[Start of Attachment]

-- ==== Sys2Proof/Laws/Bytes.lean ====
section
/-! SUPPORT. Words and bytes (R6): words spelled as bytes read back; the result of SHA-256 is eight words (R104). -/
namespace Sys2Proof.Machine

/-- The bytes of a list of words spell those words. -/
theorem toWords_flatMap (ws : List Word) : toWords (ws.flatMap wordBytes) = ws := by
  induction ws with
  | nil => rfl
  | cons w t ih =>
    have hw : word (beNat (wordBytes w)) = w := by
      apply BitVec.eq_of_toNat_eq
      simp only [wordBytes, beNat, List.foldl_cons, List.foldl_nil, BitVec.toNat_ofNat, BitVec.extractLsb'_toNat, Nat.shiftRight_eq_div_pow, word]
      have := w.isLt
      omega
    simp only [List.flatMap_cons, wordBytes, List.cons_append, List.nil_append, toWords]
    rw [ih]
    exact congrArg (· :: t) hw

/-- A round keeps eight working words. -/
theorem shaRound_length (h : List Word) (w : Word) (l : h.length = 8) : (shaRound h w).length = 8 := by
  unfold shaRound
  split <;> simp_all

/-- So do all the rounds. -/
theorem shaRounds_length (l : List Word) : ∀ h : List Word, h.length = 8 → (l.foldl shaRound h).length = 8 := by
  induction l with
  | nil => intro h hh; exact hh
  | cons a t ih => intro h hh; exact ih _ (shaRound_length h a hh)

/-- So do all the blocks. -/
theorem shaBlocks_length (n : Nat) : ∀ ws h : List Word, h.length = 8 → (shaBlocks n ws h).length = 8 := by
  induction n with
  | zero => intro ws h hh; exact hh
  | succ n ih =>
    intro ws h hh
    exact ih _ _ (by simp [shaBlock, hh, shaRounds_length])

/-- The bytes of `n` words. -/
theorem flatMap_wordBytes_length (ws : List Word) : (ws.flatMap wordBytes).length = 4 * ws.length := by
  induction ws with
  | nil => rfl
  | cons w t ih => simp only [List.flatMap_cons, List.length_append, ih, List.length_cons]; simp only [wordBytes, List.length_cons, List.length_nil]; omega

/-- A hash is eight words. -/
theorem sha256_words (m : List Byte) : ∃ l : List Word, l.length = 8 ∧ sha256 m = l.flatMap wordBytes :=
  ⟨_, shaBlocks_length _ _ _ rfl, rfl⟩

end Sys2Proof.Machine
end

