-- ==== Sys2Proof/Laws/State.lean ====
section
/-! SUPPORT. The fields of the state under its basic updates, one lemma per field and update, and what the updates read back: a register word, a
window word, a byte of the store or of memory. The lemmas about an arbitrary new field come first: the kernel checks them without evaluating what
is stored, and the lemmas about the updates cite them. -/
namespace Sys2Proof.Machine

/-! ### Each update leaves the other fields -/

theorem State.with_regs_pending (s : State) (l : List (Nat × Word)) : (State.pending { s with regs := l }) = s.pending := rfl
theorem State.with_regs_freeCtr (s : State) (l : List (Nat × Word)) : (State.freeCtr { s with regs := l }) = s.freeCtr := rfl
theorem State.with_regs_latched (s : State) (l : List (Nat × Word)) : (State.latched { s with regs := l }) = s.latched := rfl
theorem State.with_regs_win (s : State) (l : List (Nat × Word)) : (State.win { s with regs := l }) = s.win := rfl
theorem State.with_regs_upset (s : State) (l : List (Nat × Word)) : (State.upset { s with regs := l }) = s.upset := rfl
theorem State.with_regs_reported (s : State) (l : List (Nat × Word)) : (State.reported { s with regs := l }) = s.reported := rfl
theorem State.with_regs_fences (s : State) (l : List (Nat × Word)) : (State.fences { s with regs := l }) = s.fences := rfl
theorem State.with_regs_readLatch (s : State) (l : List (Nat × Word)) : (State.readLatch { s with regs := l }) = s.readLatch := rfl
theorem State.with_regs_lastLow (s : State) (l : List (Nat × Word)) : (State.lastLow { s with regs := l }) = s.lastLow := rfl
theorem State.with_regs_sigWords (s : State) (l : List (Nat × Word)) : (State.sigWords { s with regs := l }) = s.sigWords := rfl
theorem State.with_regs_resetPage (s : State) (l : List (Nat × Word)) : (State.resetPage { s with regs := l }) = s.resetPage := rfl
theorem State.with_regs_host (s : State) (l : List (Nat × Word)) : (State.host { s with regs := l }) = s.host := rfl
theorem State.with_regs_cp (s : State) (l : List (Nat × Word)) : (State.cp { s with regs := l }) = s.cp := rfl
theorem State.with_regs_nvm (s : State) (l : List (Nat × Word)) : (State.nvm { s with regs := l }) = s.nvm := rfl
theorem State.with_regs_ops (s : State) (l : List (Nat × Word)) : (State.ops { s with regs := l }) = s.ops := rfl
theorem State.with_regs_port (s : State) (l : List (Nat × Word)) : (State.port { s with regs := l }) = s.port := rfl
theorem State.with_regs_pipe (s : State) (l : List (Nat × Word)) : (State.pipe { s with regs := l }) = s.pipe := rfl
theorem State.with_regs_tab (s : State) (l : List (Nat × Word)) : (State.tab { s with regs := l }) = s.tab := rfl
theorem State.with_regs_time (s : State) (l : List (Nat × Word)) : (State.time { s with regs := l }) = s.time := rfl
theorem State.with_regs_stat (s : State) (l : List (Nat × Word)) : (State.stat { s with regs := l }) = s.stat := rfl
theorem State.with_regs_buf (s : State) (l : List (Nat × Word)) : (State.buf { s with regs := l }) = s.buf := rfl
theorem State.with_regs_sched (s : State) (l : List (Nat × Word)) : (State.sched { s with regs := l }) = s.sched := rfl
theorem State.with_regs_voq (s : State) (l : List (Nat × Word)) : (State.voq { s with regs := l }) = s.voq := rfl
theorem State.with_regs_sprue (s : State) (l : List (Nat × Word)) : (State.sprue { s with regs := l }) = s.sprue := rfl
theorem State.with_regs_pair (s : State) (l : List (Nat × Word)) : (State.pair { s with regs := l }) = s.pair := rfl
theorem State.with_regs_launch (s : State) (l : List (Nat × Word)) : (State.launch { s with regs := l }) = s.launch := rfl
theorem State.with_regs_pow (s : State) (l : List (Nat × Word)) : (State.pow { s with regs := l }) = s.pow := rfl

[End of Attachment]

> What needs to be done: Please set down each entry again, word for word.

> Task result:
-- ==== Sys2Proof/Laws/Bytes.lean ====
section
/-! SUPPORT. Words and bytes (R6): words spelled as bytes read back; the result of SHA-256 is eight words (R104). -/
namespace Sys2Proof.Machine

/-- The bytes of a list of words spell those words. -/
theorem toWords_flatMap (ws : List Word) : toWords (ws.flatMap wordBytes) = ws := by
  induction ws with
  | nil => rfl
  | cons w t ih =>
    have hw : word (beNat (wordBytes w)) = w := by
      apply BitVec.eq_of_toNat_eq
      simp only [wordBytes, beNat, List.foldl_cons, List.foldl_nil, BitVec.toNat_ofNat, BitVec.extractLsb'_toNat, Nat.shiftRight_eq_div_pow, word]
      have := w.isLt
      omega
    simp only [List.flatMap_cons, wordBytes, List.cons_append, List.nil_append, toWords]
    rw [ih]
    exact congrArg (· :: t) hw

/-- A round keeps eight working words. -/
theorem shaRound_length (h : List Word) (w : Word) (l : h.length = 8) : (shaRound h w).length = 8 := by
  unfold shaRound
  split <;> simp_all

/-- So do all the rounds. -/
theorem shaRounds_length (l : List Word) : ∀ h : List Word, h.length = 8 → (l.foldl shaRound h).length = 8 := by
  induction l with
  | nil => intro h hh; exact hh
  | cons a t ih => intro h hh; exact ih _ (shaRound_length h a hh)

/-- So do all the blocks. -/
theorem shaBlocks_length (n : Nat) : ∀ ws h : List Word, h.length = 8 → (shaBlocks n ws h).length = 8 := by
  induction n with
  | zero => intro ws h hh; exact hh
  | succ n ih =>
    intro ws h hh
    exact ih _ _ (by simp [shaBlock, hh, shaRounds_length])

/-- The bytes of `n` words. -/
theorem flatMap_wordBytes_length (ws : List Word) : (ws.flatMap wordBytes).length = 4 * ws.length := by
  induction ws with
  | nil => rfl
  | cons w t ih => simp only [List.flatMap_cons, List.length_append, ih, List.length_cons]; simp only [wordBytes, List.length_cons, List.length_nil]; omega

/-- A hash is eight words. -/
theorem sha256_words (m : List Byte) : ∃ l : List Word, l.length = 8 ∧ sha256 m = l.flatMap wordBytes :=
  ⟨_, shaBlocks_length _ _ _ rfl, rfl⟩

end Sys2Proof.Machine
end

-- ==== Sys2Proof/Laws/State.lean ====
section
/-! SUPPORT. The fields of the state under its basic updates, one lemma per field and update, and what the updates read back: a register word, a
window word, a byte of the store or of memory. The lemmas about an arbitrary new field come first: the kernel checks them without evaluating what
is stored, and the lemmas about the updates cite them. -/
namespace Sys2Proof.Machine

/-! ### Each update leaves the other fields -/

theorem State.with_regs_pending (s : State) (l : List (Nat × Word)) : (State.pending { s with regs := l }) = s.pending := rfl
theorem State.with_regs_freeCtr (s : State) (l : List (Nat × Word)) : (State.freeCtr { s with regs := l }) = s.freeCtr := rfl
theorem State.with_regs_latched (s : State) (l : List (Nat × Word)) : (State.latched { s with regs := l }) = s.latched := rfl
theorem State.with_regs_win (s : State) (l : List (Nat × Word)) : (State.win { s with regs := l }) = s.win := rfl
theorem State.with_regs_upset (s : State) (l : List (Nat × Word)) : (State.upset { s with regs := l }) = s.upset := rfl
theorem State.with_regs_reported (s : State) (l : List (Nat × Word)) : (State.reported { s with regs := l }) = s.reported := rfl
theorem State.with_regs_fences (s : State) (l : List (Nat × Word)) : (State.fences { s with regs := l }) = s.fences := rfl
theorem State.with_regs_readLatch (s : State) (l : List (Nat × Word)) : (State.readLatch { s with regs := l }) = s.readLatch := rfl
theorem State.with_regs_lastLow (s : State) (l : List (Nat × Word)) : (State.lastLow { s with regs := l }) = s.lastLow := rfl
theorem State.with_regs_sigWords (s : State) (l : List (Nat × Word)) : (State.sigWords { s with regs := l }) = s.sigWords := rfl
theorem State.with_regs_resetPage (s : State) (l : List (Nat × Word)) : (State.resetPage { s with regs := l }) = s.resetPage := rfl
theorem State.with_regs_host (s : State) (l : List (Nat × Word)) : (State.host { s with regs := l }) = s.host := rfl
theorem State.with_regs_cp (s : State) (l : List (Nat × Word)) : (State.cp { s with regs := l }) = s.cp := rfl
theorem State.with_regs_nvm (s : State) (l : List (Nat × Word)) : (State.nvm { s with regs := l }) = s.nvm := rfl
theorem State.with_regs_ops (s : State) (l : List (Nat × Word)) : (State.ops { s with regs := l }) = s.ops := rfl
theorem State.with_regs_port (s : State) (l : List (Nat × Word)) : (State.port { s with regs := l }) = s.port := rfl
theorem State.with_regs_pipe (s : State) (l : List (Nat × Word)) : (State.pipe { s with regs := l }) = s.pipe := rfl
theorem State.with_regs_tab (s : State) (l : List (Nat × Word)) : (State.tab { s with regs := l }) = s.tab := rfl
theorem State.with_regs_time (s : State) (l : List (Nat × Word)) : (State.time { s with regs := l }) = s.time := rfl
theorem State.with_regs_stat (s : State) (l : List (Nat × Word)) : (State.stat { s with regs := l }) = s.stat := rfl
theorem State.with_regs_buf (s : State) (l : List (Nat × Word)) : (State.buf { s with regs := l }) = s.buf := rfl
theorem State.with_regs_sched (s : State) (l : List (Nat × Word)) : (State.sched { s with regs := l }) = s.sched := rfl
theorem State.with_regs_voq (s : State) (l : List (Nat × Word)) : (State.voq { s with regs := l }) = s.voq := rfl
theorem State.with_regs_sprue (s : State) (l : List (Nat × Word)) : (State.sprue { s with regs := l }) = s.sprue := rfl
theorem State.with_regs_pair (s : State) (l : List (Nat × Word)) : (State.pair { s with regs := l }) = s.pair := rfl
theorem State.with_regs_launch (s : State) (l : List (Nat × Word)) : (State.launch { s with regs := l }) = s.launch := rfl
theorem State.with_regs_pow (s : State) (l : List (Nat × Word)) : (State.pow { s with regs := l }) = s.pow := rfl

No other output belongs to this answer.